I’m trying to understand how Workflow.sleep works/implemented internally, and how Temporal wakes up slept workflow on scheduled time (or after certain sleeping period). It seems to me that Temporal has some sort of scheduler/tick system built-in to achieve that ?
Say if we have thousands/millions of sleeping workflows that scheduled to be wake up at same time, can Temporal handle such cases ? e.g. a simple workflow
function workflow () {
Workflow.sleep('2022-10-09T22:09:59Z' - current_time)
doSth()
}
Also wanna hear about your opinion on use Temporal versus Common Distributed Scheduler for such simple scheduling tasks.
Internally Temporal relies on durable timer queue abstraction. So all these sleeping workflows are going to have a task scheduled to be delivered at that timestamp. When time comes the task is delivered, the appropriate workflow is updated with “TimerFired” event, a workflow task is put into workflow task queue. Then your workflow worker are going to pick it up, recover workflow to its last state and execute doSth() operation.
The only problem with scheduling a very large number of workflows to wake up simultaneously is that other namespaces hosted by the same cluster might experience a slowdown in task processing while these millions of timers are executed. In this case, we recommend to jit them to some reasonable period of time (let’s say to fire during a 15-minute window). If your cluster is not multi-tenant then I don’t see any issues.
Thanks for the explaining all the details. Just curious, are there any concerns (scaling issues) if those durable timers last for months or even years ?
It is not about how many timers, but the disk space that all the open workflows consume. So if the DB disk is provisioned correctly there shouldn’t be an issue.
I see for every workflow.sleep there is a thread spawned - workflow-method-workflow_id* . Will it cause resource starvation if I schedule large number of future workflows ?
Hi @maxim , in my case seems it causing issue not sure cache is getting clear or not but around 67% thread in on waiting state and mostly are thread that spawned by workflow.sleep().

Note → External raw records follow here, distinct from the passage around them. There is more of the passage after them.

-- ==== Sys2Proof/Laws/Ops.lean ====
section
/-! SUPPORT. What the named operations do: tables, register words and their fields, bytes of memory, and the canonical
form of memory. -/

namespace Sys2Proof.Machine

/-! ## Tables -/

theorem lookup_cons_key {α : Type} (k j : Nat) (v : α) (t : Table α) :
    List.lookup j ((k, v) :: t) = if j = k then some v else t.lookup j := by
  by_cases h : j = k
  · simp [List.lookup, h]
  · have hb : (j == k) = false := by simp [h]
    simp [List.lookup, hb, h]

theorem lookup_tput {α : Type} (t : Table α) (k j : Nat) (v : α) :
    (tput t k v).lookup j = if j = k then some v else t.lookup j := by
  induction t with
  | nil => exact lookup_cons_key k j v []
  | cons e t ih =>
    obtain ⟨i, w⟩ := e
    unfold tput
    split
    · rw [lookup_cons_key]
    · split
      · rename_i h2
        subst h2
        rw [lookup_cons_key, lookup_cons_key]
        split <;> rfl
      · rename_i h2
        rw [lookup_cons_key, lookup_cons_key, ih]
        split
        · rename_i h
          rw [if_neg (fun e => h2 (e.symm.trans h))]
        · rfl

theorem lookup_tdel {α : Type} (t : Table α) (k j : Nat) :
    (tdel t k).lookup j = if j = k then none else t.lookup j := by
  induction t with
  | nil => simp [tdel]
  | cons e t ih =>
    obtain ⟨i, w⟩ := e
    rw [lookup_cons_key]
    by_cases hi : i = k
    · subst hi
      have : tdel ((i, w) :: t) i = tdel t i := by simp [tdel]
      rw [this, ih]
      split <;> rfl
    · have : tdel ((i, w) :: t) k = (i, w) :: tdel t k := by simp [tdel, hi]
      rw [this, lookup_cons_key, ih]
      split
      · rename_i h
        rw [if_neg (fun e => hi (h.symm.trans e))]
      · rfl

@[simp] theorem tget?_tput {α : Type} (t : Table α) (k j : Nat) (v : α) :
    tget? (tput t k v) j = if j = k then some v else tget? t j := lookup_tput t k j v

@[simp] theorem tget_tput {α : Type} (t : Table α) (k j : Nat) (v d : α) :
    tget (tput t k v) j d = if j = k then v else tget t j d := by
  unfold tget
  rw [lookup_tput]
  split <;> rfl

@[simp] theorem tget?_tdel {α : Type} (t : Table α) (k j : Nat) :
    tget? (tdel t k) j = if j = k then none else tget? t j := lookup_tdel t k j

@[simp] theorem tget_tdel {α : Type} (t : Table α) (k j : Nat) (d : α) :
    tget (tdel t k) j d = if j = k then d else tget t j d := by
  unfold tget
  rw [lookup_tdel]
  split <;> rfl

/-! ## Register words and fields -/

@[simp] theorem reg_setReg (s : State) (a b v : Nat) :
    (s.setReg a v).reg b = if b = a then v % 2 ^ 32 else s.reg b := by
  unfold State.reg State.setReg
  simp only
  split
  · rename_i h
    rw [lookup_tdel]
    split
    · rename_i hb; subst hb
      rw [Option.getD_none, ← h, BitVec.toNat_ofNat]
    · rfl
  · rw [lookup_tput]
    split
    · rw [Option.getD_some, BitVec.toNat_ofNat]
    · rfl

theorem reg_lt (s : State) (a : Nat) : s.reg a < 2 ^ 32 := (((s.regs.lookup a).getD (coldWord a))).isLt

theorem bitsOf_putBits (n hi lo v : Nat) (h : lo ≤ hi + 1) :
    bitsOf (putBits n hi lo v) hi lo = v % 2 ^ (hi + 1 - lo) := by
  unfold bitsOf putBits
  have e : 2 ^ (hi + 1) = 2 ^ lo * 2 ^ (hi + 1 - lo) := by rw [← pow_add]; congr 1; omega
  simp only [e]
  have p : 0 < 2 ^ lo := by positivity
  have hr : n % 2 ^ lo / 2 ^ lo = 0 := Nat.div_eq_of_lt (Nat.mod_lt _ p)
  have : n / (2 ^ lo * 2 ^ (hi + 1 - lo)) * (2 ^ lo * 2 ^ (hi + 1 - lo)) + v % 2 ^ (hi + 1 - lo) * 2 ^ lo + n % 2 ^ lo
      = n % 2 ^ lo + 2 ^ lo * (v % 2 ^ (hi + 1 - lo) + 2 ^ (hi + 1 - lo) * (n / (2 ^ lo * 2 ^ (hi + 1 - lo)))) := by ring
  rw [this, Nat.add_mul_div_left _ _ p, hr, Nat.zero_add, Nat.add_mul_mod_self_left, Nat.mod_mod]

theorem putBits_lt (n hi lo v w : Nat) (hn : n < 2 ^ w) (h : lo ≤ hi) (hw : hi < w) : putBits n hi lo v < 2 ^ w := by
  unfold putBits
  have e : 2 ^ (hi + 1) = 2 ^ lo * 2 ^ (hi + 1 - lo) := by rw [← pow_add]; congr 1; omega
  have ew : 2 ^ w = 2 ^ (hi + 1) * 2 ^ (w - (hi + 1)) := by rw [← pow_add]; congr 1; omega
  have p : 0 < 2 ^ lo := by positivity
  have q : 0 < 2 ^ (hi + 1 - lo) := by positivity
  have a1 : n / 2 ^ (hi + 1) < 2 ^ (w - (hi + 1)) := by
    rw [Nat.div_lt_iff_lt_mul (by positivity)]; rw [ew] at hn; linarith [Nat.mul_comm (2 ^ (hi + 1)) (2 ^ (w - (hi + 1)))]
  have a2 : v % 2 ^ (hi + 1 - lo) < 2 ^ (hi + 1 - lo) := Nat.mod_lt _ q
  have a3 : n % 2 ^ lo < 2 ^ lo := Nat.mod_lt _ p
  have b2 : v % 2 ^ (hi + 1 - lo) * 2 ^ lo + n % 2 ^ lo < 2 ^ (hi + 1) := by
    have : v % 2 ^ (hi + 1 - lo) + 1 ≤ 2 ^ (hi + 1 - lo) := a2
    calc v % 2 ^ (hi + 1 - lo) * 2 ^ lo + n % 2 ^ lo < (v % 2 ^ (hi + 1 - lo) + 1) * 2 ^ lo := by rw [Nat.add_mul]; omega
      _ ≤ 2 ^ (hi + 1 - lo) * 2 ^ lo := Nat.mul_le_mul_right _ this
      _ = 2 ^ (hi + 1) := by rw [e, Nat.mul_comm]
  have b1 : n / 2 ^ (hi + 1) + 1 ≤ 2 ^ (w - (hi + 1)) := a1
  calc n / 2 ^ (hi + 1) * 2 ^ (hi + 1) + v % 2 ^ (hi + 1 - lo) * 2 ^ lo + n % 2 ^ lo
      < (n / 2 ^ (hi + 1) + 1) * 2 ^ (hi + 1) := by rw [Nat.add_mul]; omega
    _ ≤ 2 ^ (w - (hi + 1)) * 2 ^ (hi + 1) := Nat.mul_le_mul_right _ b1
    _ = 2 ^ w := by rw [ew, Nat.mul_comm]

/-- A field set reads back: the fields of a register word lie in its 32 bits. -/
theorem fld_setFld (s : State) (a hi lo v : Nat) (h : lo ≤ hi) (h' : hi < 32) :
    (s.setFld a hi lo v).fld a hi lo = v % 2 ^ (hi + 1 - lo) := by
  unfold State.fld State.setFld
  rw [reg_setReg, if_pos rfl, Nat.mod_eq_of_lt (putBits_lt _ _ _ _ _ (reg_lt s a) h h')]
  exact bitsOf_putBits _ _ _ _ (by omega)

/-- A field of another register is left alone. -/
theorem fld_setFld_ne (s : State) (a b hi lo hi' lo' v : Nat) (h : b ≠ a) :
    (s.setFld a hi lo v).fld b hi' lo' = s.fld b hi' lo' := by
  unfold State.fld State.setFld
  rw [reg_setReg, if_neg h]

/-- A counter counts one, and holds at its largest value. -/
theorem reg_bump (s : State) (a b : Nat) :
    (s.bump a).reg b = if b = a then min (s.reg a + 1) 0xFFFFFFFF else s.reg b := by
  unfold State.bump State.bumpBy
  rw [reg_setReg]
  split
  · exact Nat.mod_eq_of_lt (by omega)
  · rfl

/-! ## Memory -/

/-- Keys of a canonical memory rise from its first. -/
theorem wf_cons {k : Nat} {b : Byte} {m : List Host.Cell} :
    Memory.wf ((k, b) :: m) = true ↔ b ≠ 0 ∧ (∀ e ∈ m, k < e.1) ∧ Memory.wf m = true := by
  constructor
  · intro h
    induction m generalizing k b with
    | nil => simpa [Memory.wf] using h
    | cons e m ih =>
      obtain ⟨j, c⟩ := e
      rw [Memory.wf] at h
      simp only [Bool.and_eq_true, bne_iff_ne, ne_eq, decide_eq_true_eq] at h
      obtain ⟨⟨hb, hkj⟩, hm⟩ := h
      refine ⟨hb, ?_, hm⟩
      intro e he
      rcases List.mem_cons.mp he with rfl | he
      · exact hkj
      · exact lt_trans hkj ((ih hm).2.1 e he)
  · rintro ⟨hb, hk, hm⟩
    cases m with
    | nil => simpa [Memory.wf] using hb
    | cons e m =>
      obtain ⟨j, c⟩ := e
      rw [Memory.wf]
      simp only [Bool.and_eq_true, bne_iff_ne, ne_eq, decide_eq_true_eq]
      exact ⟨⟨hb, hk (j, c) (List.mem_cons_self ..)⟩, hm⟩

theorem wf_filter (p : Host.Cell → Bool) {m : List Host.Cell} (h : Memory.wf m = true) : Memory.wf (m.filter p) = true := by
  induction m with
  | nil => rfl
  | cons e m ih =>
    obtain ⟨k, b⟩ := e
    obtain ⟨hb, hk, hm⟩ := wf_cons.mp h
    by_cases hp : p (k, b)
    · rw [List.filter_cons_of_pos hp]
      exact wf_cons.mpr ⟨hb, fun e he => hk e (List.mem_filter.mp he).1, ih hm⟩
    · rw [List.filter_cons_of_neg hp]
      exact ih hm

theorem mem_tput {m : List Host.Cell} {k : Nat} {b : Byte} {e : Host.Cell} (h : e ∈ tput m k b) : e = (k, b) ∨ e ∈ m := by
  induction m with
  | nil => exact Or.inl (List.mem_singleton.mp h)
  | cons c m ih =>
    obtain ⟨j, w⟩ := c
    unfold tput at h
    split at h
    · rcases List.mem_cons.mp h with h | h
      · exact Or.inl h
      · exact Or.inr h
    · split at h
      · rcases List.mem_cons.mp h with h | h
        · exact Or.inl h
        · exact Or.inr (List.mem_cons_of_mem _ h)
      · rcases List.mem_cons.mp h with h | h
        · exact Or.inr (h ▸ List.mem_cons_self ..)
        · rcases ih h with h | h
          · exact Or.inl h
          · exact Or.inr (List.mem_cons_of_mem _ h)

theorem wf_tput {m : List Host.Cell} {k : Nat} {b : Byte} (hb : b ≠ 0) (h : Memory.wf m = true) :
    Memory.wf (tput m k b) = true := by
  induction m with
  | nil => exact wf_cons.mpr ⟨hb, by simp, rfl⟩
  | cons c m ih =>
    obtain ⟨j, w⟩ := c
    obtain ⟨hw, hj, hm⟩ := wf_cons.mp h
    unfold tput
    split
    · rename_i hkj
      refine wf_cons.mpr ⟨hb, ?_, h⟩
      intro e he
      rcases List.mem_cons.mp he with rfl | he
      · exact hkj
      · exact lt_trans hkj (hj e he)
    · split
      · rename_i hkj
        exact wf_cons.mpr ⟨hb, fun e he => hkj ▸ hj e he, hm⟩
      · rename_i h1 h2
        refine wf_cons.mpr ⟨hw, ?_, ih hm⟩
        intro e he
        rcases mem_tput he with rfl | he
        · show j < k
          omega
        · exact hj e he

theorem wf_memPut {m : List Host.Cell} (a : Nat) (b : Byte) (h : Memory.wf m = true) : Memory.wf (memPut m a b) = true := by
  unfold memPut
  split
  · exact wf_filter _ h
  · exact wf_tput (by assumption) h

theorem wf_memPutAll {m : List Host.Cell} (a : Nat) (bs : List Byte) (h : Memory.wf m = true) :
    Memory.wf (memPutAll m a bs) = true := by
  induction bs generalizing m a with
  | nil => exact h
  | cons b bs ih => exact ih (a + 1) (wf_memPut a b h)

theorem wf_apply {m : List Host.Cell} (o : MemOp) (h : Memory.wf m = true) : Memory.wf (o.apply m) = true := by
  cases o with
  | put a bs => exact wf_memPutAll a bs h
  | wipe lo n => exact wf_filter _ h

/-- The stores of a command keep memory's canonical form. -/
theorem wf_stores (w : List MemOp) {m : List Host.Cell} (h : Memory.wf m = true) :
    Memory.wf (w.foldr (fun o m => o.apply m) m) = true := by
  induction w with
  | nil => exact h
  | cons o w ih => exact wf_apply o ih

theorem memGet_memPut (m : List Host.Cell) (a x : Nat) (b : Byte) :
    memGet (memPut m a b) x = if x = a then b else memGet m x := by
  unfold memGet memPut
  split
  · rename_i h
    rw [lookup_tdel]
    split
    · exact h.symm
    · rfl
  · rw [lookup_tput]
    split <;> rfl

theorem memGet_memPutAll (m : List Host.Cell) (a x : Nat) (bs : List Byte) :
    memGet (memPutAll m a bs) x = if a ≤ x ∧ x < a + bs.length then bs.getD (x - a) 0 else memGet m x := by
  induction bs generalizing m a with
  | nil =>
    have : ¬(a ≤ x ∧ x < a) := by omega
    simp [memPutAll, this]
  | cons b bs ih =>
    rw [memPutAll, ih, memGet_memPut]
    simp only [List.length_cons]
    by_cases h1 : a + 1 ≤ x ∧ x < a + 1 + bs.length
    · have h2 : a ≤ x ∧ x < a + (bs.length + 1) := by omega
      have h3 : x - a = (x - (a + 1)) + 1 := by omega
      rw [if_pos h1, if_pos h2, h3, List.getD_cons_succ]
    · rw [if_neg h1]
      by_cases h4 : x = a
      · have h2 : a ≤ x ∧ x < a + (bs.length + 1) := by omega
        rw [if_pos h4, if_pos h2, h4, Nat.sub_self, List.getD_cons_zero]
      · have h2 : ¬(a ≤ x ∧ x < a + (bs.length + 1)) := by omega
        rw [if_neg h4, if_neg h2]

theorem lookup_filter_key (p : Nat → Bool) (m : List Host.Cell) (x : Nat) :
    (m.filter fun e => p e.1).lookup x = if p x then m.lookup x else none := by
  induction m with
  | nil => simp
  | cons e m ih =>
    obtain ⟨k, b⟩ := e
    by_cases hp : p k
    · rw [List.filter_cons_of_pos (by simpa using hp)]
      by_cases hx : x = k
      · subst hx; simp [List.lookup, hp]
      · have hb : (x == k) = false := by simp [hx]
        simp [List.lookup, hb, ih]
    · rw [List.filter_cons_of_neg (by simpa using hp), ih]
      by_cases hx : x = k
      · subst hx; simp [hp]
      · have hb : (x == k) = false := by simp [hx]
        simp [List.lookup, hb]

theorem memGet_memWipe (m : List Host.Cell) (lo n x : Nat) :
    memGet (memWipe m lo n) x = if lo ≤ x ∧ x < lo + n then 0 else memGet m x := by
  unfold memGet memWipe
  rw [lookup_filter_key (fun k => !decide (lo ≤ k ∧ k < lo + n))]
  by_cases h : lo ≤ x ∧ x < lo + n <;> simp [h]

/-- A byte after a command: what the command's own stores made of it. -/
theorem memGet_stores (w : List MemOp) (m : List Host.Cell) (x : Nat) :
    memGet (w.foldr (fun o m => o.apply m) m) x = (wrGet w x).getD (memGet m x) := by
  induction w with
  | nil => rfl
  | cons o w ih =>
    rw [List.foldr_cons]
    cases o with
    | put a bs =>
      simp only [MemOp.apply, memGet_memPutAll, wrGet]
      split
      · rename_i h
        rw [List.getElem?_eq_getElem (by omega), Option.getD_some, List.getD_eq_getElem _ _ (by omega)]
      · exact ih
    | wipe lo n =>
      simp only [MemOp.apply, memGet_memWipe, wrGet]
      split
      · rfl
      · exact ih

/-- Byte `x` of memory between commands. -/
theorem byte_of_wr_nil {s : State} (h : s.wr = []) (x : Nat) : s.byte x = memGet s.mem x := by
  simp [State.byte, h, wrGet]

/-- Byte `x` after a command that began with no store waiting is the byte that the command left. -/
theorem byte_after {s t : State} (h : t.mem = s.mem) (x : Nat) : (s.after t).byte x = t.byte x := by
  simp only [State.byte, State.after, wrGet, Option.getD_none, memGet_stores, h]

end Sys2Proof.Machine
end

So when we are starting application initial 30 minute the processing rate is 4 to 5k workflow per per minute and similarly i’m able to push workflow at same rate, but after that it is decrease to 500 to 650 per minute only, i’m using Kafka stream to start the workflow. Cassandra performance was similar, when we reached to 5k around 600 thread was in waiting state and heap was reaching to 800mb when i am using 20 thread to start workflow
.
There are many reasons for this application slowdown. For example, not having enough threads given to activities. I don’t think workflow caching is the cause.